Monday, September 24, 2007

Why You Don't Need More Punctuation Marks

As promised, I am writing about lesser-known punctuation marks again. While I am a fan of the interrobang, as posted in yesterday’s ramblings on obscure punctuation marks, I doubt the need for the sarcasm and irony marks in more formal writing.

If you mean your piece to be humorous, whether through sarcasm or a more direct way, your words should carry that meaning. When you feel the need to use a mark to tell your reader that you are “just kidding” either you have not written well enough to make your point clear or you are insulting the intelligence of your reader. Smilies or their punctuation equivalent cannot replace clear, evocative writing in an article or fictional story.

During communication on fora and via instant messaging, however, those marks could be the difference between making yourself understood and upsetting someone needlessly. These media make down-and-dirty communication possible, but the temptation to post without proofreading for meaning and implication combines with the lack of physical and tonal clues to meaning to make sarcasm difficult to detect.
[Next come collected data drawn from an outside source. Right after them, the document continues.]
theorem State.winTouches_iff {s : State} {w : HostWin} {off n a : Nat} :
    s.winTouches w off n a = true ↔ ∃ i, i < n ∧ ∃ b, s.winByte w (off + i) = some b ∧ b / 64 = a / 64 := by
  rw [State.winTouches, List.any_eq_true]
  constructor
  · rintro ⟨i, hi, h⟩
    cases hb : s.winByte w (off + i) with
    | none => rw [hb] at h; cases h
    | some b => exact ⟨i, List.mem_range.mp hi, b, hb, by rw [hb] at h; exact beq_iff_eq.mp h⟩
  · rintro ⟨i, hi, b, hb, h⟩
    refine ⟨i, List.mem_range.mpr hi, ?_⟩
    rw [hb]
    exact beq_iff_eq.mpr h

theorem State.reach_winErr (w : HostWin) (off n : Nat) (errs : MemErrs) : (s.winErr w off n errs).reach = s.reach :=
  s.reach_memErrAll _

end

/-! A read through a window. -/

theorem any_or_any {α : Type} (xs : List α) (p q : α → Bool) : (xs.any p || xs.any q) = xs.any (fun x => p x || q x) := by
  induction xs with
  | nil => rfl
  | cons x xs ih =>
    simp only [List.any_cons, ← ih]
    cases p x <;> cases q x <;> simp

/-- The L2 lost part of the granule of an address (R292). -/
def lostAt (errs : MemErrs) (a : Nat) : Bool := errs.any (fun e => e.2 == .l2Lost && e.1 / 64 == a / 64)

section
variable {s : State} {w : HostWin} {off n : Nat} {errs : MemErrs}

/-- The granules of which the L2 lost a part, of an access. -/
def State.winLost (s : State) (w : HostWin) (off n : Nat) (errs : MemErrs) : MemErrs :=
  s.winMet w off n (errs.filter (fun e => e.2 == .l2Lost))

theorem State.any_winLost {i a : Nat} (hi : i < n) (ha : s.winByte w (off + i) = some a) :
    (s.winLost w off n errs).any (fun e => e.1 / 64 == a / 64) = lostAt errs a := by
  rw [State.winLost, State.winMet_eq, List.any_filter, List.any_filter, lostAt]
  congr 1
  funext e
  by_cases h : e.1 / 64 = a / 64
  · have htouch : s.winTouches w off n e.1 = true := State.winTouches_iff.mpr ⟨i, hi, a, ha, h.symm⟩
    rw [htouch, Bool.true_and]
  · rw [beq_eq_false_iff_ne.mpr h, Bool.and_false, Bool.and_false]

theorem State.winLost_isEmpty : (!(s.winLost w off n errs).isEmpty) = (List.range n).any (fun i => match s.winByte w (off + i) with
    | some a => lostAt errs a
    | none => false) := by
  rw [Bool.eq_iff_iff, Bool.not_eq_true', List.isEmpty_eq_false_iff_exists_mem, List.any_eq_true]
  constructor
  · rintro ⟨e, he⟩
    rw [State.winLost, State.winMet_eq, List.mem_filter, List.mem_filter] at he
    obtain ⟨⟨hmem, hlost⟩, htouch⟩ := he
    obtain ⟨i, hi, a, ha, hea⟩ := State.winTouches_iff.mp htouch
    refine ⟨i, List.mem_range.mpr hi, ?_⟩
    rw [ha]
    exact List.any_eq_true.mpr ⟨e, hmem, by rw [hlost, hea, beq_self_eq_true]; rfl⟩
  · rintro ⟨i, hi, h⟩
    cases ha : s.winByte w (off + i) with
    | none => rw [ha] at h; cases h
    | some a =>
      rw [ha] at h
      have hany : (s.winLost w off n errs).any (fun e => e.1 / 64 == a / 64) = true :=
        (State.any_winLost (List.mem_range.mp hi) ha).trans h
      obtain ⟨e, he, -⟩ := List.any_eq_true.mp hany
      exact ⟨e, he⟩

/-- What a read through a window gives: the bytes, and the poisoned-TLP bit (R301, R457). -/
def State.winRead (s u : State) (w : HostWin) (off n : Nat) (errs : MemErrs) : List Byte × Bool :=
  ((List.range n).map (fun i => match s.winByte w (off + i) with
      | some a => if u.poisoned a || lostAt errs a then 0 else s.memByte a
      | none => 0),
    (List.range n).any (fun i => match s.winByte w (off + i) with
      | some a => u.poisoned a || lostAt errs a
      | none => false))

/-- The host interface once a read has given its bytes. -/
def HostIf.read (h : HostIf) (r : List Byte × Bool) : HostIf := { h with readOut := r }

theorem State.setRead_runs (s : State) (r : List Byte × Bool) : Runs [.host] s (s.setHost (s.host.read r)) :=
  State.setHost_runs s _ fun h => h

theorem State.hostRead_eq (h : s.winOk w off n = true) : s.hostRead w off n errs =
    ((s.winErr w off n errs).setHost ((s.winErr w off n errs).host.read (s.winRead (s.winErr w off n errs) w off n errs))).winCheck w off n := by
  have hreach := s.reach_winErr w off n errs
  have hbyte (a : Nat) : (s.winErr w off n errs).memByte a = s.memByte a :=
    congrArg (fun r : HostIf × GddrSt × Tbl Byte => tget 0 r.2.2 a) hreach
  refine (if_pos h).trans ?_
  refine congrArg (fun r => ((s.winErr w off n errs).setHost ((s.winErr w off n errs).host.read r)).winCheck w off n)
    (Prod.ext ?_ ?_)
  · dsimp only
    rw [List.map_map]
    refine List.map_congr_left fun i hi => ?_
    rw [Function.comp, State.winByte_congr hreach]
    cases ha : s.winByte w (off + i) with
    | none => rfl
    | some a =>
      dsimp only
      rw [← State.winLost, State.any_winLost (List.mem_range.mp hi) ha, hbyte]
  · dsimp only
    rw [← State.winLost, State.winLost_isEmpty, List.any_map, any_or_any]
    congr 1
    funext i
    rw [Function.comp, State.winByte_congr hreach]
    cases s.winByte w (off + i) with
    | none => rfl
    | some a => exact Bool.or_comm ..

theorem State.winCheck_of_mapped (h : ∀ i, i < n → (s.winByte w (off + i)).isSome = true) : s.winCheck w off n = s := by
  refine if_neg ?_
  rw [List.any_eq_true]
  rintro ⟨i, hi, hnone⟩
  have := h i (List.mem_range.mp hi)
  rw [Option.isNone_iff_eq_none.mp hnone] at this
  cases this

theorem State.err_winCheck {i : Nat} (hi : i < n) (h : s.winByte w (off + i) = none) : bit (s.winCheck w off n).host.err 0 = true := by
  have hany : (List.range n).any (fun i => (s.winByte w (off + i)).isNone) = true :=
    List.any_eq_true.mpr ⟨i, List.mem_range.mpr hi, by rw [h]; rfl⟩
  rw [State.winCheck, if_pos hany, (State.err_hostErr ..).1]
  exact bit_or_pow _ 0

theorem State.readOut_winCheck : (s.winCheck w off n).host.readOut = s.host.readOut := by
  unfold State.winCheck
  split
  · rw [State.hostErr]
    dsimp only
    rw [State.host_interrupt]
    rfl
  · rfl

theorem State.bytes_winCheck (a : Nat) : (s.winCheck w off n).memByte a = s.memByte a := by
  have hmem : (s.winCheck w off n).mem = s.mem := (State.winCheck_runs ..).same .mem rfl
  rw [State.memByte, hmem, State.memByte]

/-- O32's clause for a read through a window. -/
theorem exec_hostMemoryRead_reads (hwin : w.wf = true) (hn : n ≤ 4096) (h : s.winOk w off n = true) :
    ∃ t, exec (.hostMemoryRead w off n errs) s = .next t ∧
      t.host.readOut = s.winRead (s.winErr w off n errs) w off n errs ∧
      ((∃ i, i < n ∧ s.winByte w (off + i) = none) → bit t.host.err 0 = true) ∧ (∀ a, t.memByte a = s.memByte a) ∧
      (errs = [] → Frame [.host, .out] s t) ∧ Frame [.mem, .host, .obj, .out] s t := by
  have hexec : exec (.hostMemoryRead w off n errs) s = .next (s.hostRead w off n errs) :=
    need_of (by rw [hwin, decide_eq_true hn]; rfl) _
  have hreach := s.reach_winErr w off n errs
  have hmem (r : List Byte × Bool) : ((s.winErr w off n errs).setHost ((s.winErr w off n errs).host.read r)).mem =
      (s.winErr w off n errs).mem := rfl
  refine ⟨_, hexec, ?_, ?_, fun a => ?_, fun herr => ?_, (State.hostRead_runs ..).frame⟩
  · rw [State.hostRead_eq h, State.readOut_winCheck]
    rfl
  · rintro ⟨i, hi, hnone⟩
    rw [State.hostRead_eq h]
    refine State.err_winCheck hi ?_
    exact (State.winByte_congr hreach w (off + i)).trans hnone
  · rw [State.hostRead_eq h, State.bytes_winCheck, State.memByte, hmem]
    exact congrArg (fun r : HostIf × GddrSt × Tbl Byte => tget 0 r.2.2 a) hreach
  · subst herr
    rw [State.hostRead_eq h]
    exact (Runs.comp (State.winCheck_runs ..) rfl ((State.setRead_runs s _).mono rfl)).frame

end

/-! A write through a window. -/

theorem State.poison_putBytes (s : State) (a : Nat) (bs : List Byte) :
    (s.putBytes a bs).mem.poison = s.mem.poison ∧ (s.putBytes a bs).mem.gddr = s.mem.gddr := by
  induction bs generalizing s a with
  | nil => exact ⟨rfl, rfl⟩
  | cons b bs ih =>
    have hone : (s.putByte a b).mem.poison = s.mem.poison ∧ (s.putByte a b).mem.gddr = s.mem.gddr := by
      unfold State.putByte
      split <;> exact ⟨rfl, rfl⟩
    obtain ⟨hpoison, hgddr⟩ := ih (s.putByte a b) (a + 1)
    exact ⟨hpoison.trans hone.1, hgddr.trans hone.2⟩

/-- The granules from `g` on, by number, which a write ending at `z` covers lose their poison. -/
def State.unpoisonAll (s : State) (g z : Nat) (is : List Nat) : State :=
  is.foldl (fun s i => if (g + i) * 64 + 64 ≤ z ∧ s.mapped ((g + i) * 64) then s.unpoison (g + i) else s) s

theorem State.storeDev_eq (s : State) (a : Nat) (bs : List Byte) : s.storeDev a bs =
    (s.putBytes a bs).unpoisonAll ((a + 63) / 64) (a + bs.length) (List.range (bs.length / 64 + 1)) := rfl

theorem State.poison_unpoisonAll {s : State} (h : twf false s.mem.poison = true) (g z : Nat) (is : List Nat) (k : Nat) :
    tget false (s.unpoisonAll g z is).mem.poison k =
      (tget false s.mem.poison k && !is.any (fun i => g + i == k && (decide (k * 64 + 64 ≤ z) && s.mapped (k * 64)))) := by
  induction is generalizing s with
  | nil => exact (Bool.and_true _).symm
  | cons i is ih =>
    rw [State.unpoisonAll, List.foldl_cons, ← State.unpoisonAll, List.any_cons]
    split
    case isTrue hc =>
      obtain ⟨hz, hmap⟩ := hc
      have hmapped (x : Nat) : (s.unpoison (g + i)).mapped x = s.mapped x := State.mapped_congr rfl x
      have hset : tget false (s.unpoison (g + i)).mem.poison k = if k = g + i then false else tget false s.mem.poison k :=
        tget_tset (twf_keys h) (g + i) k false
      have hok : twf false (s.unpoison (g + i)).mem.poison = true := twf_tset _ (g + i) false h
      rw [ih hok, hset]
      simp only [hmapped]
      by_cases hk : k = g + i
      · subst hk
        simp [hz, hmap]
      · simp [hk, beq_eq_false_iff_ne.mpr (Ne.symm hk)]
    case isFalse hc =>
      rw [ih h]
      by_cases hk : k = g + i
      · subst hk
        have : (decide ((g + i) * 64 + 64 ≤ z) && s.mapped ((g + i) * 64)) = false := by
          simpa using hc
        simp [this]
      · simp [beq_eq_false_iff_ne.mpr (Ne.symm hk)]

/-- A store to mapped memory clears the poison of the granules that it covers whole, and of no other (R301). -/
theorem State.poisoned_storeDev {s : State} (h : twf false s.mem.poison = true) {a : Nat} {bs : List Byte}
    (hmap : s.anyUnmapped a bs.length = false) (g : Nat) : (s.storeDev a bs).poisoned (64 * g) =
      (s.poisoned (64 * g) && !decide (a ≤ 64 * g ∧ 64 * g + 64 ≤ a + bs.length)) := by
  obtain ⟨hpoison, hgddr⟩ := s.poison_putBytes a bs
  have hat : 64 * g / 64 = g := Nat.mul_div_cancel_left g (by decide)
  rw [State.poisoned, State.poisoned, hat, State.storeDev_eq, State.poison_unpoisonAll (by rwa [hpoison]), hpoison]
  congr 2
  rw [Bool.eq_iff_iff, List.any_eq_true, decide_eq_true_eq]
  simp only [Bool.and_eq_true, beq_iff_eq, decide_eq_true_eq, List.mem_range, State.mapped_congr hgddr]
  constructor
  · rintro ⟨i, hi, hgi, hz, -⟩
    omega
  · rintro ⟨ha, hz⟩
    refine ⟨g - (a + 63) / 64, by omega, by omega, by omega, ?_⟩
    have hin : g * 64 = a + (g * 64 - a) := by omega
    rw [hin]
    exact State.mapped_of_not_anyUnmapped hmap (by omega)

theorem State.gddr_storeDev (s : State) (a : Nat) (bs : List Byte) : (s.storeDev a bs).mem.gddr = s.mem.gddr := by
  rw [State.storeDev_eq, ← (s.poison_putBytes a bs).2]
  refine foldl_keeps (g := fun s : State => s.mem.gddr) (fun t i => ?_) _ _
  split <;> rfl

section
variable {s : State} {w : HostWin} {off a : Nat} {b : List Byte} {errs : MemErrs}

/-- The errors of a write's granules that it does not cover whole. -/
def State.winPart (s : State) (w : HostWin) (off n : Nat) (errs : MemErrs) : MemErrs :=
  errs.filter (fun e => !(((List.range n).filter (fun i => match s.winByte w (off + i) with
    | some a => a / 64 == e.1 / 64
    | none => false)).length == 64))

/-- Numbers in a row that lie in a granule: fewer than 64 where the row does not hold the granule whole. -/
theorem length_filter_granule_lt {a n g : Nat} (h : ¬(a ≤ 64 * g ∧ 64 * g + 64 ≤ a + n)) :
    ((List.range n).filter (fun i => (a + i) / 64 == g)).length < 64 := by
  have hnodup : ((List.range n).filter (fun i => (a + i) / 64 == g)).Nodup := List.nodup_range.filter _
  have hsub : (List.range n).filter (fun i => (a + i) / 64 == g) ⊆
      List.range' (64 * g - a) (min n (64 * g + 64 - a) - (64 * g - a)) := fun i hi => by
    simp only [List.mem_filter, List.mem_range, beq_iff_eq] at hi
    simp only [List.mem_range'_1]
    omega
  have := (hnodup.subperm hsub).length_le
  rw [List.length_range'] at this
  omega

theorem State.poisoned_winPart (hbytes : ∀ i, i < b.length → s.winByte w (off + i) = some (a + i)) {g : Nat}
    (hg : ¬(a ≤ 64 * g ∧ 64 * g + 64 ≤ a + b.length)) :
    (s.winErr w off b.length (s.winPart w off b.length errs)).poisoned (64 * g) =
      (s.winErr w off b.length errs).poisoned (64 * g) := by
  rw [State.winErr_eq, State.winErr_eq, State.poisoned_memErrAll, State.poisoned_memErrAll, State.winMet_eq, State.winMet_eq,
    State.winPart, List.any_filter, List.any_filter, List.any_filter]
  congr 2
  funext e
  by_cases he : e.1 / 64 = 64 * g / 64
  · have hcount : (List.range b.length).filter (fun i => match s.winByte w (off + i) with
        | some a => a / 64 == e.1 / 64
        | none => false) = (List.range b.length).filter (fun i => (a + i) / 64 == g) := by
      refine List.filter_congr fun i hi => ?_
      rw [hbytes i (List.mem_range.mp hi), he, Nat.mul_div_cancel_left g (by decide)]
    have hlt := length_filter_granule_lt hg
    rw [hcount, beq_eq_false_iff_ne.mpr (by omega), Bool.not_false, Bool.true_and]
  · rw [beq_eq_false_iff_ne.mpr he]
    simp only [Bool.and_false]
Even e-mail can benefit from the clarity that such marks bring.

Articles and fiction that you mean for people to read months and years after their composition, however, require more finesse than a simple crooked exclamation point or tilde can provide. If you cannot create sentences and paragraphs that make clear your tongue-in-cheek take then work on your writing and build your vocabulary. More punctuation marks won’t strengthen your characters or descriptions.